I'll double check if for any reason I'm mistakenly building one of the libs with a different stl.

@rprichard
Copy link
Collaborator

(I'm still figuring out why libgnustl would make it anyway).

gnustl treats different type_info objects as equivalent if they have the same name. libc++abi more strictly follows the "Itanium" C++ ABI. From http://itanium-cxx-abi.github.io/cxx-abi/abi.html#rtti-general: "It is intended that two type_info pointers point to equivalent type descriptions if and only if the pointers are equal. An implementation must satisfy this constraint, e.g. by using symbol preemption, COMDAT sections, or other mechanisms."

I have this output, where it seems that InputPlugin (which here is a base class for TouchscreenVirtualPadDevice) is duplicated (being in different addresses) across libs, so that may be the problem?

Yes, that's the problem. libc++abi's __dynamic_cast needs to verify that there's a public inheritance path from InputPlugin to TouchscreenVirtualPadDevice, so it searches the class hierarchy looking for InputPlugin (0x77e60e7350 in libinterface.so). It sees InputPlugin (0x77e68d0450 in libinput-plugins.so), but the addresses are different so they're considered different types.

I expect that info.path_dst_ptr_to_static_ptr will be unknown here. If the NDK's libc++abi had been compiled with _LIBCXX_DYNAMIC_FALLBACK, then in your situation, __dynamic_cast would fall back to comparing types with strings, and then __dynamic_cast would return non-NULL. (_LIBCXX_DYNAMIC_FALLBACK isn't a general fix for dynamic_cast, though. e.g. If TouchscreenVirtualPadDevice were the duplicated type instead of InputPlugin, then the fallback mode wouldn't activate, and dynamic_cast would still return NULL.)

Suggestions:

  • If you can add a "key function" to InputPlugin, that should fix the problem. A key function is a non-inline, non-pure virtual function. The compiler will output a single std::type_info object in the C++ source file where the virtual function is defined. (It will also change the readelf -s type of the std::type_info symbol from WEAK to GLOBAL.)
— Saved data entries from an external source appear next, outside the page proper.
-- ==== Sys2Proof/Syntax.lean ====
section
/-! DEFINITION. The instructions: one constructor per row of spec/opcode_table.json, the twelve commands of
rule R61 and the six frame types of rule R70. -/

namespace Sys2Proof

/-- The tag of a Vector3 frame (R70, R176). -/
inductive VectorTag
  | accel
  | gyro
  | mag
  | location
  deriving DecidableEq, Repr

/-- The kinds of frame (R70). -/
inductive FrameKind
  | quaternion
  | vector3 (tag : VectorTag)
  | controlPad
  deriving DecidableEq, Repr

/-- One operation of the block. The first twelve are presented on a command port; the last six are the frame
types, each selected by the type byte that follows a sentinel at the head of the buffer when READCMD is performed. -/
inductive Instr
  /-- ADD: append one byte (R103). -/
  | add (b : Byte)
  /-- POP: remove and return the oldest byte (R105). -/
  | pop
  /-- PEEKAT: read the byte at a logical position (R106). -/
  | peekat (index : Half)
  /-- LENGTH: the number of valid bytes (R107). -/
  | length
  /-- CLEAR: empty the buffer (R108). -/
  | clear
  /-- LINES: the line count (R141). -/
  | lines
  /-- PEEKLINE: the first line, truncated, not consumed (R142). -/
  | peekline (maxLen : Half)
  /-- READLINE: the first line, truncated, consumed whole (R143). -/
  | readline (maxLen : Half)
  /-- HASCMD: is there a sentinel at the head (R177). -/
  | hascmd
  /-- READCMD: try to take one frame from the head (R178, R179). -/
  | readcmd
  /-- RECV: the transport delivers one chunk; the data bytes follow the word on the port (R65, R104). -/
  | recv (data : List Byte)
  /-- RESET: the buffer part of `reset()`/`shutdown()` (R109). -/
  | reset
  /-- FRAME_Q: a Quaternion frame at the head (R70, R178). -/
  | frameQ
  /-- FRAME_A: a Vector3 frame tagged Accel at the head (R70, R178). -/
  | frameA
  /-- FRAME_G: a Vector3 frame tagged Gyro at the head (R70, R178). -/
  | frameG
  /-- FRAME_M: a Vector3 frame tagged Mag at the head (R70, R178). -/
  | frameM
  /-- FRAME_L: a Vector3 frame tagged Location at the head (R70, R178). -/
  | frameL
  /-- FRAME_B: a ControlPad frame at the head (R70, R178). -/
  | frameB
  deriving DecidableEq, Repr

/-- The instruction that stands for a frame kind. -/
def FrameKind.instr : FrameKind → Instr
  | .quaternion        => .frameQ
  | .vector3 .accel    => .frameA
  | .vector3 .gyro     => .frameG
  | .vector3 .mag      => .frameM
  | .vector3 .location => .frameL
  | .controlPad        => .frameB

/-- One item on a command port (R60, R65): a command word, presented whole, or one data byte of a RECV. -/
inductive PortItem
  | word (w : Word)
  | data (b : Byte)
  deriving DecidableEq, Repr

end Sys2Proof
end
  • If you're OK targeting Android M and up (unlikely?), and if you can ensure that all your shared libraries are loaded in a single dlopen / System.loadLibrary call, then the system linker should generally use a single std::type_info object for each type. I don't think this fix works prior to M.

@Cristo86
Copy link

InputPlugin did not have a "key function" so adding a destructor as the non-inline non-pure virtual function made it (I borrowed the idea from #533 @DanAlbert answer, as I couldn't find a reason to invent a function that wasn't there).

Before

$ aarch64-linux-android-readelf  -sW libinterface.so | aarch64-linux-android-c++filt | grep typeinfo | grep InputPlugin
    20: 00000000007ff350    24 OBJECT  WEAK   DEFAULT   18 typeinfo for InputPlugin
 10597: 000000000067bd38    14 OBJECT  WEAK   DEFAULT   11 typeinfo name for InputPlugin

After

InputPlugin.h (addition)

class InputPlugin : public Plugin {
public:
	//...
	virtual ~InputPlugin();
};

InputPlugin.cpp (just to have that destructor)

#include "InputPlugin.h"

InputPlugin::~InputPlugin() {}
$ aarch64-linux-android-readelf  -sW libinterface.so | aarch64-linux-android-c++filt | grep typeinfo | grep InputPlugin
    20: 0000000000000000     0 OBJECT  GLOBAL DEFAULT  UND typeinfo for InputPlugin

rtti_dump output:

src: type 11InputPlugin:
src:     type_info obj:  0x77e811ba20 (in /data/app/io.highfidelity.hifiinterface-1/lib/arm64/libplugins.so)
src:     type_info name: 0x77e8104fa8 (in /data/app/io.highfidelity.hifiinterface-1/lib/arm64/libplugins.so)
dst: type 27TouchscreenVirtualPadDevice:
dst:     type_info obj:  0x77e682aae0 (in /data/app/io.highfidelity.hifiinterface-1/lib/arm64/libinput-plugins.so)
dst:     type_info name: 0x77e6812830 (in /data/app/io.highfidelity.hifiinterface-1/lib/arm64/libinput-plugins.so)
dump_class_hierarchy: type 27TouchscreenVirtualPadDevice:
dump_class_hierarchy:     type_info obj:  0x77e682aae0 (in /data/app/io.highfidelity.hifiinterface-1/lib/arm64/libinput-plugins.so)
dump_class_hierarchy:     type_info name: 0x77e6812830 (in /data/app/io.highfidelity.hifiinterface-1/lib/arm64/libinput-plugins.so)
dump_class_hierarchy:     base classes:
dump_class_hierarchy:         type 11InputPlugin:
dump_class_hierarchy:             type_info obj:  0x77e811ba20 (in /data/app/io.highfidelity.hifiinterface-1/lib/arm64/libplugins.so)
dump_class_hierarchy:             type_info name: 0x77e8104fa8 (in /data/app/io.highfidelity.hifiinterface-1/lib/arm64/libplugins.so)
dump_class_hierarchy:             base classes:
dump_class_hierarchy:                 type 6Plugin:
dump_class_hierarchy:                     type_info obj:  0x77e811be50 (in /data/app/io.highfidelity.hifiinterface-1/lib/arm64/libplugins.so)
dump_class_hierarchy:                     type_info name: 0x77e8105620 (in /data/app/io.highfidelity.hifiinterface-1/lib/arm64/libplugins.so)
dump_class_hierarchy:                     base classes:
dump_class_hierarchy:                         type 7QObject:
dump_class_hierarchy:                             type_info obj:  0x77eaafd4a8 (in /data/app/io.highfidelity.hifiinterface-1/lib/arm64/libQt5Core.so)
dump_class_hierarchy:                             type_info name: 0x77ea97d4f4 (in /data/app/io.highfidelity.hifiinterface-1/lib/arm64/libQt5Core.so)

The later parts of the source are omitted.